+++ Dataset +++

theorem execFlitCrcError_keep (die module again s) (h_s : Keep o s) :
    KeepN o (execFlitCrcError die module again s) := by
  unfold execFlitCrcError
  try dsimp only
  repeat' with_reducible first
    | apply Keep.decom | intro _ | assumption | apply addMod_keep | apply within_keep | apply ite_keepN
    | apply ite_keep | apply ite_keep1 | (simp only [keep_mk_iff]; refine ⟨fun _ => ⟨?_, ?_⟩, ?_, ?_, ?_, ?_⟩)
    | apply Keep.obj ‹Canon _› | apply Keep.mem ‹Canon _› | apply Keep.queue | apply Keep.free | apply Keep.sent

theorem execRecoveryRetraining_keep (die module s) (h_s : Keep o s) :
    KeepN o (execRecoveryRetraining die module s) := by
  unfold execRecoveryRetraining
  try dsimp only
  repeat' with_reducible first
    | apply Keep.decom | intro _ | assumption | apply beginTraining_keep | apply within_keep | apply ite_keepN
    | apply ite_keep | apply ite_keep1 | (simp only [keep_mk_iff]; refine ⟨fun _ => ⟨?_, ?_⟩, ?_, ?_, ?_, ?_⟩)
    | apply Keep.obj ‹Canon _› | apply Keep.mem ‹Canon _› | apply Keep.queue | apply Keep.free | apply Keep.sent

theorem couplingsFail_keep (die reason s) (h_s : Keep o s) :
    Keep o (couplingsFail die reason s) := by
  unfold couplingsFail
  try dsimp only
  repeat' with_reducible first
    | assumption | apply beginRetirement_keep | apply settle_keep | apply dieUnavailable_keep
    | apply endTraining_keep | apply ite_keep

theorem mismatch_keep (die s) (h_s : Keep o s) :
    Keep o (mismatch die s) := by
  unfold mismatch
  try dsimp only
  repeat' with_reducible first
    | intro _ | assumption | apply beginTraining_keep | apply countHit_keep | apply record_keep | apply onlyIf_keep
    | apply couplingsFail_keep | apply ite_keep | apply rising_filter | apply foldl_keep | apply foldl_keep1
    | (simp only [keep_mk_iff]; refine ⟨fun _ => ⟨?_, ?_⟩, ?_, ?_, ?_, ?_⟩) | apply Keep.obj ‹Canon _›
    | apply Keep.mem ‹Canon _› | apply Keep.queue | apply Keep.free | apply Keep.sent | apply Keep.decom

theorem settleTraining_keep (die s) (h_s : Keep o s) :
    Keep o (settleTraining die s) := by
  unfold settleTraining
  try dsimp only
  repeat' with_reducible first
    | intro _ | assumption | apply showLanes_keep | apply couplingsFail_keep | apply onlyIf_keep
    | apply dieBack_keep | apply resumeStarts_keep | apply endTraining_keep | apply ite_keep

theorem fullDone_keep (die bad seen s) (h_s : Keep o s) :
    Keep o (fullDone die bad seen s) := by
  unfold fullDone
  try dsimp only
  repeat' with_reducible first
    | intro _ | assumption | apply settleTraining_keep | apply forAll_keep | apply addMod_keep | apply setEpoch_keep
    | apply trainModule_keep

theorem retestResult_keep (die m bad s) (h_s : Keep o s) :
    Keep o (retestResult die m bad s) := by
  unfold retestResult
  try dsimp only
  repeat' with_reducible first
    | assumption | apply record_keep | apply setMod_keep | apply trainModule_keep | apply ite_keep

theorem recoveryDone_keep (die bad seen s) (h_s : Keep o s) :
    Keep o (recoveryDone die bad seen s) := by
  unfold recoveryDone
  try dsimp only
  repeat' with_reducible first
    | apply Keep.decom | intro _ | assumption | apply forAll_keep | apply addMod_keep | apply setEpoch_keep
    | apply retestResult_keep | apply countHit_keep | apply record_keep | apply settleTraining_keep
    | apply endTraining_keep | apply showLanes_keep | apply beginTraining_keep | apply foldl_keep
    | apply foldl_keep1 | apply ite_keep | apply ite_keep1 | refine keep_of_pair (by assumption) ?_ | split
    | (simp only [keep_mk_iff]; refine ⟨fun _ => ⟨?_, ?_⟩, ?_, ?_, ?_, ?_⟩) | apply Keep.obj ‹Canon _›
    | apply Keep.mem ‹Canon _› | apply Keep.queue | apply Keep.free | apply Keep.sent

theorem execTrainingComplete_keep (die result s) (h_s : Keep o s) :
    KeepN o (execTrainingComplete die result s) := by
  unfold execTrainingComplete
  try dsimp only
  repeat' with_reducible first
    | intro _ | assumption | apply couplingsFail_keep | apply fullDone_keep | apply settleTraining_keep
    | apply initialTraining_keep | apply recoveryDone_keep | apply mismatch_keep | apply within_keep
    | apply ite_keepN | apply ite_keep | apply ite_keep1 | split

theorem execArchiveDieRetrain_keep (die failed s) (h_s : Keep o s) :
    KeepN o (execArchiveDieRetrain die failed s) := by
  unfold execArchiveDieRetrain
  try dsimp only
  repeat' with_reducible first
    | apply Keep.decom | intro _ | assumption | apply settleTraining_keep | apply initialTraining_keep
    | apply setEpoch_keep | apply trainModule_keep | apply mismatch_keep | apply within_keep | apply ite_keepN
    | apply ite_keep | apply ite_keep1 | refine keep_of_some (by assumption) ?_ | split
    | (simp only [keep_mk_iff]; refine ⟨fun _ => ⟨?_, ?_⟩, ?_, ?_, ?_, ?_⟩) | apply Keep.obj ‹Canon _›
    | apply Keep.mem ‹Canon _› | apply Keep.queue | apply Keep.free | apply Keep.sent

+++

Problem details: Exactly as they appear above, set down all of the records once more.

Response to this task:
theorem execFlitCrcError_keep (die module again s) (h_s : Keep o s) :
    KeepN o (execFlitCrcError die module again s) := by
  unfold execFlitCrcError
  try dsimp only
  repeat' with_reducible first
    | apply Keep.decom | intro _ | assumption | apply addMod_keep | apply within_keep | apply ite_keepN
    | apply ite_keep | apply ite_keep1 | (simp only [keep_mk_iff]; refine ⟨fun _ => ⟨?_, ?_⟩, ?_, ?_, ?_, ?_⟩)
    | apply Keep.obj ‹Canon _› | apply Keep.mem ‹Canon _› | apply Keep.queue | apply Keep.free | apply Keep.sent

theorem execRecoveryRetraining_keep (die module s) (h_s : Keep o s) :
    KeepN o (execRecoveryRetraining die module s) := by
  unfold execRecoveryRetraining
  try dsimp only
  repeat' with_reducible first
    | apply Keep.decom | intro _ | assumption | apply beginTraining_keep | apply within_keep | apply ite_keepN
    | apply ite_keep | apply ite_keep1 | (simp only [keep_mk_iff]; refine ⟨fun _ => ⟨?_, ?_⟩, ?_, ?_, ?_, ?_⟩)
    | apply Keep.obj ‹Canon _› | apply Keep.mem ‹Canon _› | apply Keep.queue | apply Keep.free | apply Keep.sent

theorem couplingsFail_keep (die reason s) (h_s : Keep o s) :
    Keep o (couplingsFail die reason s) := by
  unfold couplingsFail
  try dsimp only
  repeat' with_reducible first
    | assumption | apply beginRetirement_keep | apply settle_keep | apply dieUnavailable_keep
    | apply endTraining_keep | apply ite_keep

theorem mismatch_keep (die s) (h_s : Keep o s) :
    Keep o (mismatch die s) := by
  unfold mismatch
  try dsimp only
  repeat' with_reducible first
    | intro _ | assumption | apply beginTraining_keep | apply countHit_keep | apply record_keep | apply onlyIf_keep
    | apply couplingsFail_keep | apply ite_keep | apply rising_filter | apply foldl_keep | apply foldl_keep1
    | (simp only [keep_mk_iff]; refine ⟨fun _ => ⟨?_, ?_⟩, ?_, ?_, ?_, ?_⟩) | apply Keep.obj ‹Canon _›
    | apply Keep.mem ‹Canon _› | apply Keep.queue | apply Keep.free | apply Keep.sent | apply Keep.decom

theorem settleTraining_keep (die s) (h_s : Keep o s) :
    Keep o (settleTraining die s) := by
  unfold settleTraining
  try dsimp only
  repeat' with_reducible first
    | intro _ | assumption | apply showLanes_keep | apply couplingsFail_keep | apply onlyIf_keep
    | apply dieBack_keep | apply resumeStarts_keep | apply endTraining_keep | apply ite_keep

theorem fullDone_keep (die bad seen s) (h_s : Keep o s) :
    Keep o (fullDone die bad seen s) := by
  unfold fullDone
  try dsimp only
  repeat' with_reducible first
    | intro _ | assumption | apply settleTraining_keep | apply forAll_keep | apply addMod_keep | apply setEpoch_keep
    | apply trainModule_keep

theorem retestResult_keep (die m bad s) (h_s : Keep o s) :
    Keep o (retestResult die m bad s) := by
  unfold retestResult
  try dsimp only
  repeat' with_reducible first
    | assumption | apply record_keep | apply setMod_keep | apply trainModule_keep | apply ite_keep

theorem recoveryDone_keep (die bad seen s) (h_s : Keep o s) :
    Keep o (recoveryDone die bad seen s) := by
  unfold recoveryDone
  try dsimp only
  repeat' with_reducible first
    | apply Keep.decom | intro _ | assumption | apply forAll_keep | apply addMod_keep | apply setEpoch_keep
    | apply retestResult_keep | apply countHit_keep | apply record_keep | apply settleTraining_keep
    | apply endTraining_keep | apply showLanes_keep | apply beginTraining_keep | apply foldl_keep
    | apply foldl_keep1 | apply ite_keep | apply ite_keep1 | refine keep_of_pair (by assumption) ?_ | split
    | (simp only [keep_mk_iff]; refine ⟨fun _ => ⟨?_, ?_⟩, ?_, ?_, ?_, ?_⟩) | apply Keep.obj ‹Canon _›
    | apply Keep.mem ‹Canon _› | apply Keep.queue | apply Keep.free | apply Keep.sent

theorem execTrainingComplete_keep (die result s) (h_s : Keep o s) :
    KeepN o (execTrainingComplete die result s) := by
  unfold execTrainingComplete
  try dsimp only
  repeat' with_reducible first
    | intro _ | assumption | apply couplingsFail_keep | apply fullDone_keep | apply settleTraining_keep
    | apply initialTraining_keep | apply recoveryDone_keep | apply mismatch_keep | apply within_keep
    | apply ite_keepN | apply ite_keep | apply ite_keep1 | split

theorem execArchiveDieRetrain_keep (die failed s) (h_s : Keep o s) :
    KeepN o (execArchiveDieRetrain die failed s) := by
  unfold execArchiveDieRetrain
  try dsimp only
  repeat' with_reducible first
    | apply Keep.decom | intro _ | assumption | apply settleTraining_keep | apply initialTraining_keep
    | apply setEpoch_keep | apply trainModule_keep | apply mismatch_keep | apply within_keep | apply ite_keepN
    | apply ite_keep | apply ite_keep1 | refine keep_of_some (by assumption) ?_ | split
    | (simp only [keep_mk_iff]; refine ⟨fun _ => ⟨?_, ?_⟩, ?_, ?_, ?_, ?_⟩) | apply Keep.obj ‹Canon _›
    | apply Keep.mem ‹Canon _› | apply Keep.queue | apply Keep.free | apply Keep.sent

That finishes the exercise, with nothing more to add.